(Collected data)
= Beginning of Section =
-- ==== Sys2Proof/Laws/Frame.lean ====
section
/-! SUPPORT. What a write of a context frame does to memory (20 R370, R372). -/

namespace Sys2Proof.Machine

/-- A byte that some cell writes, and that every cell of its address writes alike. -/
theorem memGet_memSetAll_of (c m : List Host.Cell) (a : Nat) (v : W8) (h : memWf m = true) (hv : ∀ e ∈ c, e.1 = a → e.2 = v)
    (hm : ∃ e ∈ c, e.1 = a) : memGet (memSetAll m c) a = v := by
  induction c generalizing m with
  | nil => obtain ⟨_, he, _⟩ := hm; cases he
  | cons e r ih =>
    have hw := memSet_wf m e.1 e.2 h
    have hr : ∀ x ∈ r, x.1 = a → x.2 = v := fun x hx => hv x (List.mem_cons_of_mem _ hx)
    by_cases hs : ∃ x ∈ r, x.1 = a
    · exact ih _ hw hr hs
    · have hn : ∀ x ∈ r, x.1 ≠ a := fun x hx he => hs ⟨x, hx, he⟩
      show memGet (memSetAll (memSet m e.1 e.2) r) a = v
      rw [memGet_memSetAll_other r _ a hn]
      obtain ⟨x, hx, hxa⟩ := hm
      rcases List.mem_cons.1 hx with rfl | hx
      · rw [← hxa, memGet_memSet_self m 0 _ _ h]; exact hv _ (List.mem_cons_self ..) hxa
      · exact absurd hxa (hn x hx)

/-- What the write of a team's frame does: a byte of a written offset is that of the frame, and every other byte stands. -/
theorem writeFrame_byte (s : State) (tk b a : Nat) (os : List Nat) (v : W64) (hf : s.framePa tk = some b) (h : memWf s.mem.home = true) :
    memGet (s.writeFrame tk os v).mem.home a = if b ≤ a ∧ a - b ∈ os then s.frameByte tk (a - b) v else memGet s.mem.home a := by
  simp only [State.writeFrame, hf, State.putBytes]
  split
  · rename_i hc
    refine memGet_memSetAll_of _ _ _ _ h (fun e he ha => ?_) ⟨(b + (a - b), s.frameByte tk (a - b) v), List.mem_map.2 ⟨a - b, hc.2, rfl⟩, by
      show b + (a - b) = a; omega⟩
    obtain ⟨o, _, rfl⟩ := List.mem_map.1 he
    have : o = a - b := by simp only at ha; omega
    rw [this]
  · rename_i hc
    refine memGet_memSetAll_other _ _ _ (fun e he ha => hc ?_)
    obtain ⟨o, ho, rfl⟩ := List.mem_map.1 he
    have : a - b = o := by simp only at ha; omega
    exact ⟨by simp only at ha; omega, this ▸ ho⟩

/-- A team without a frame writes nothing. -/
theorem writeFrame_none (s : State) (tk : Nat) (os : List Nat) (v : W64) (h : s.framePa tk = none) : s.writeFrame tk os v = s := by
  simp only [State.writeFrame, h]

/-- A frame's write changes the home value of bytes, and the views and the logs of the dies. -/
theorem putBytes_frame (s : State) (c : List Host.Cell) :
    s.putBytes c = { s with mem := { s.mem with home := (s.putBytes c).mem.home }, dies := (s.putBytes c).dies } := rfl

/-- It keeps the canonical form of memory. -/
theorem putBytes_wf (s : State) (c : List Host.Cell) (h : Memory.wf s.mem = true) : Memory.wf (s.putBytes c).mem = true := by
  simp only [Memory.wf, Bool.and_eq_true] at h ⊢
  exact ⟨memSetAll_wf c _ h.1, h.2⟩

/-- It keeps the canonical form of a die's view. -/
theorem putBytes_view_wf (d : Die) (c : List Host.Cell) (h : memWf d.view = true) : memWf (d.putBytes c).view = true :=
  memSetAll_wf c _ h

/-- It keeps the translations of a die. -/
theorem putBytes_mtlb (d : Die) (c : List Host.Cell) : (d.putBytes c).mtlb = d.mtlb := rfl

end Sys2Proof.Machine
end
= End of Section =
> DIRECTIONS: Each entry above has to be duplicated exactly as it stands.

> SOLUTION BELOW:
-- ==== Sys2Proof/Laws/Frame.lean ====
section
/-! SUPPORT. What a write of a context frame does to memory (20 R370, R372). -/

namespace Sys2Proof.Machine

/-- A byte that some cell writes, and that every cell of its address writes alike. -/
theorem memGet_memSetAll_of (c m : List Host.Cell) (a : Nat) (v : W8) (h : memWf m = true) (hv : ∀ e ∈ c, e.1 = a → e.2 = v)
    (hm : ∃ e ∈ c, e.1 = a) : memGet (memSetAll m c) a = v := by
  induction c generalizing m with
  | nil => obtain ⟨_, he, _⟩ := hm; cases he
  | cons e r ih =>
    have hw := memSet_wf m e.1 e.2 h
    have hr : ∀ x ∈ r, x.1 = a → x.2 = v := fun x hx => hv x (List.mem_cons_of_mem _ hx)
    by_cases hs : ∃ x ∈ r, x.1 = a
    · exact ih _ hw hr hs
    · have hn : ∀ x ∈ r, x.1 ≠ a := fun x hx he => hs ⟨x, hx, he⟩
      show memGet (memSetAll (memSet m e.1 e.2) r) a = v
      rw [memGet_memSetAll_other r _ a hn]
      obtain ⟨x, hx, hxa⟩ := hm
      rcases List.mem_cons.1 hx with rfl | hx
      · rw [← hxa, memGet_memSet_self m 0 _ _ h]; exact hv _ (List.mem_cons_self ..) hxa
      · exact absurd hxa (hn x hx)

/-- What the write of a team's frame does: a byte of a written offset is that of the frame, and every other byte stands. -/
theorem writeFrame_byte (s : State) (tk b a : Nat) (os : List Nat) (v : W64) (hf : s.framePa tk = some b) (h : memWf s.mem.home = true) :
    memGet (s.writeFrame tk os v).mem.home a = if b ≤ a ∧ a - b ∈ os then s.frameByte tk (a - b) v else memGet s.mem.home a := by
  simp only [State.writeFrame, hf, State.putBytes]
  split
  · rename_i hc
    refine memGet_memSetAll_of _ _ _ _ h (fun e he ha => ?_) ⟨(b + (a - b), s.frameByte tk (a - b) v), List.mem_map.2 ⟨a - b, hc.2, rfl⟩, by
      show b + (a - b) = a; omega⟩
    obtain ⟨o, _, rfl⟩ := List.mem_map.1 he
    have : o = a - b := by simp only at ha; omega
    rw [this]
  · rename_i hc
    refine memGet_memSetAll_other _ _ _ (fun e he ha => hc ?_)
    obtain ⟨o, ho, rfl⟩ := List.mem_map.1 he
    have : a - b = o := by simp only at ha; omega
    exact ⟨by simp only at ha; omega, this ▸ ho⟩

/-- A team without a frame writes nothing. -/
theorem writeFrame_none (s : State) (tk : Nat) (os : List Nat) (v : W64) (h : s.framePa tk = none) : s.writeFrame tk os v = s := by
  simp only [State.writeFrame, h]

/-- A frame's write changes the home value of bytes, and the views and the logs of the dies. -/
theorem putBytes_frame (s : State) (c : List Host.Cell) :
    s.putBytes c = { s with mem := { s.mem with home := (s.putBytes c).mem.home }, dies := (s.putBytes c).dies } := rfl

/-- It keeps the canonical form of memory. -/
theorem putBytes_wf (s : State) (c : List Host.Cell) (h : Memory.wf s.mem = true) : Memory.wf (s.putBytes c).mem = true := by
  simp only [Memory.wf, Bool.and_eq_true] at h ⊢
  exact ⟨memSetAll_wf c _ h.1, h.2⟩

/-- It keeps the canonical form of a die's view. -/
theorem putBytes_view_wf (d : Die) (c : List Host.Cell) (h : memWf d.view = true) : memWf (d.putBytes c).view = true :=
  memSetAll_wf c _ h

/-- It keeps the translations of a die. -/
theorem putBytes_mtlb (d : Die) (c : List Host.Cell) : (d.putBytes c).mtlb = d.mtlb := rfl

end Sys2Proof.Machine
end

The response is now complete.